3) definitely the perception of them being prissy dogs. I intended to give mine a retriever cut and not fuss... Instead she's all dolled up with a banded topknot, pom tail, and poodle feet 
4) men think they are "girly", so wives don't want them (seriously, if I saw a guy my age with a well-behaved poodle, I would be all over him  ) 
5) you don't see them very often so they slip from mind. I get a lot of comments on Annie that she is the first standard poodle they have seen in decades.
6)well bred poodles are not often found on kijiji/Craigslist or ads in your local paper
7) breeders seldom list prices. A lot of people have assumed my dog must have been way more expensive than the 1500-2500 doodles.
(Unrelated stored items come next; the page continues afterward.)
-- ==== Sys2Proof/Laws/State.lean ====
section
/-!
SUPPORT. One simp lemma per field of State per update of one of its parts: what the update leaves alone.
-/
namespace Sys2Proof.Machine

/-! ## setAx -/

@[simp] theorem setAx_pending (n : Nat) (f : Axis → Axis) (s : State) : (setAx n f s).pending = s.pending := rfl
@[simp] theorem setAx_out (n : Nat) (f : Axis → Axis) (s : State) : (setAx n f s).out = s.out := rfl
@[simp] theorem setAx_freeCtr (n : Nat) (f : Axis → Axis) (s : State) : (setAx n f s).freeCtr = s.freeCtr := rfl
@[simp] theorem setAx_mem (n : Nat) (f : Axis → Axis) (s : State) : (setAx n f s).mem = s.mem := rfl
@[simp] theorem setAx_votes (n : Nat) (f : Axis → Axis) (s : State) : (setAx n f s).votes = s.votes := rfl
@[simp] theorem setAx_otp (n : Nat) (f : Axis → Axis) (s : State) : (setAx n f s).otp = s.otp := rfl
@[simp] theorem setAx_time (n : Nat) (f : Axis → Axis) (s : State) : (setAx n f s).time = s.time := rfl
@[simp] theorem setAx_harbour (n : Nat) (f : Axis → Axis) (s : State) : (setAx n f s).harbour = s.harbour := rfl
@[simp] theorem setAx_gnss (n : Nat) (f : Axis → Axis) (s : State) : (setAx n f s).gnss = s.gnss := rfl
@[simp] theorem setAx_pose (n : Nat) (f : Axis → Axis) (s : State) : (setAx n f s).pose = s.pose := rfl
@[simp] theorem setAx_cell (n : Nat) (f : Axis → Axis) (s : State) : (setAx n f s).cell = s.cell := rfl
@[simp] theorem setAx_raster (n : Nat) (f : Axis → Axis) (s : State) : (setAx n f s).raster = s.raster := rfl
@[simp] theorem setAx_knani (n : Nat) (f : Axis → Axis) (s : State) : (setAx n f s).knani = s.knani := rfl
@[simp] theorem setAx_meter (n : Nat) (f : Axis → Axis) (s : State) : (setAx n f s).meter = s.meter := rfl
@[simp] theorem setAx_fleet (n : Nat) (f : Axis → Axis) (s : State) : (setAx n f s).fleet = s.fleet := rfl
@[simp] theorem setAx_cor (n : Nat) (f : Axis → Axis) (s : State) : (setAx n f s).cor = s.cor := rfl
@[simp] theorem setAx_stop (n : Nat) (f : Axis → Axis) (s : State) : (setAx n f s).stop = s.stop := rfl
@[simp] theorem setAx_net (n : Nat) (f : Axis → Axis) (s : State) : (setAx n f s).net = s.net := rfl
@[simp] theorem setAx_sec (n : Nat) (f : Axis → Axis) (s : State) : (setAx n f s).sec = s.sec := rfl
@[simp] theorem setAx_update (n : Nat) (f : Axis → Axis) (s : State) : (setAx n f s).update = s.update := rfl
@[simp] theorem setAx_journal (n : Nat) (f : Axis → Axis) (s : State) : (setAx n f s).journal = s.journal := rfl
@[simp] theorem setAx_power (n : Nat) (f : Axis → Axis) (s : State) : (setAx n f s).power = s.power := rfl
@[simp] theorem setAx_recorder (n : Nat) (f : Axis → Axis) (s : State) : (setAx n f s).recorder = s.recorder := rfl

/-! ## setDom -/

@[simp] theorem setDom_pending (k : Nat) (d : Domain) (s : State) : (setDom k d s).pending = s.pending := rfl
@[simp] theorem setDom_out (k : Nat) (d : Domain) (s : State) : (setDom k d s).out = s.out := rfl
@[simp] theorem setDom_freeCtr (k : Nat) (d : Domain) (s : State) : (setDom k d s).freeCtr = s.freeCtr := rfl
@[simp] theorem setDom_mem (k : Nat) (d : Domain) (s : State) : (setDom k d s).mem = s.mem := rfl
@[simp] theorem setDom_votes (k : Nat) (d : Domain) (s : State) : (setDom k d s).votes = s.votes := rfl
@[simp] theorem setDom_otp (k : Nat) (d : Domain) (s : State) : (setDom k d s).otp = s.otp := rfl
@[simp] theorem setDom_harbour (k : Nat) (d : Domain) (s : State) : (setDom k d s).harbour = s.harbour := rfl
@[simp] theorem setDom_gnss (k : Nat) (d : Domain) (s : State) : (setDom k d s).gnss = s.gnss := rfl
@[simp] theorem setDom_pose (k : Nat) (d : Domain) (s : State) : (setDom k d s).pose = s.pose := rfl
@[simp] theorem setDom_cell (k : Nat) (d : Domain) (s : State) : (setDom k d s).cell = s.cell := rfl
@[simp] theorem setDom_raster (k : Nat) (d : Domain) (s : State) : (setDom k d s).raster = s.raster := rfl
@[simp] theorem setDom_knani (k : Nat) (d : Domain) (s : State) : (setDom k d s).knani = s.knani := rfl
@[simp] theorem setDom_axes (k : Nat) (d : Domain) (s : State) : (setDom k d s).axes = s.axes := rfl
@[simp] theorem setDom_meter (k : Nat) (d : Domain) (s : State) : (setDom k d s).meter = s.meter := rfl
@[simp] theorem setDom_fleet (k : Nat) (d : Domain) (s : State) : (setDom k d s).fleet = s.fleet := rfl
@[simp] theorem setDom_cor (k : Nat) (d : Domain) (s : State) : (setDom k d s).cor = s.cor := rfl
@[simp] theorem setDom_stop (k : Nat) (d : Domain) (s : State) : (setDom k d s).stop = s.stop := rfl
@[simp] theorem setDom_net (k : Nat) (d : Domain) (s : State) : (setDom k d s).net = s.net := rfl
@[simp] theorem setDom_sec (k : Nat) (d : Domain) (s : State) : (setDom k d s).sec = s.sec := rfl
@[simp] theorem setDom_update (k : Nat) (d : Domain) (s : State) : (setDom k d s).update = s.update := rfl
@[simp] theorem setDom_journal (k : Nat) (d : Domain) (s : State) : (setDom k d s).journal = s.journal := rfl
@[simp] theorem setDom_power (k : Nat) (d : Domain) (s : State) : (setDom k d s).power = s.power := rfl
@[simp] theorem setDom_recorder (k : Nat) (d : Domain) (s : State) : (setDom k d s).recorder = s.recorder := rfl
I think the more poodles you see, the more people will consider them. I think Annie's a good ambassador... she is very pretty. I thoroughly enjoy watching doodle owners eye her up enviously, and start the poodle conversation . I suspect a few of the women she has met will argue hard for a poodle rather than their shaggy straight haired partially shedding cross next time they get a poodle.


----------



## Johanna (Jun 21, 2017)

Dogs4Life said:


> I think a lot of people get suckered in by how cute these mixes are as puppies but it's rare for them to grow up to become beautiful adult dogs. And the unpredictable behavior...I can't even imagine how high strung a poodle/border collie mix would be. People don't think about that stuff when they see a cute fluffy puppy.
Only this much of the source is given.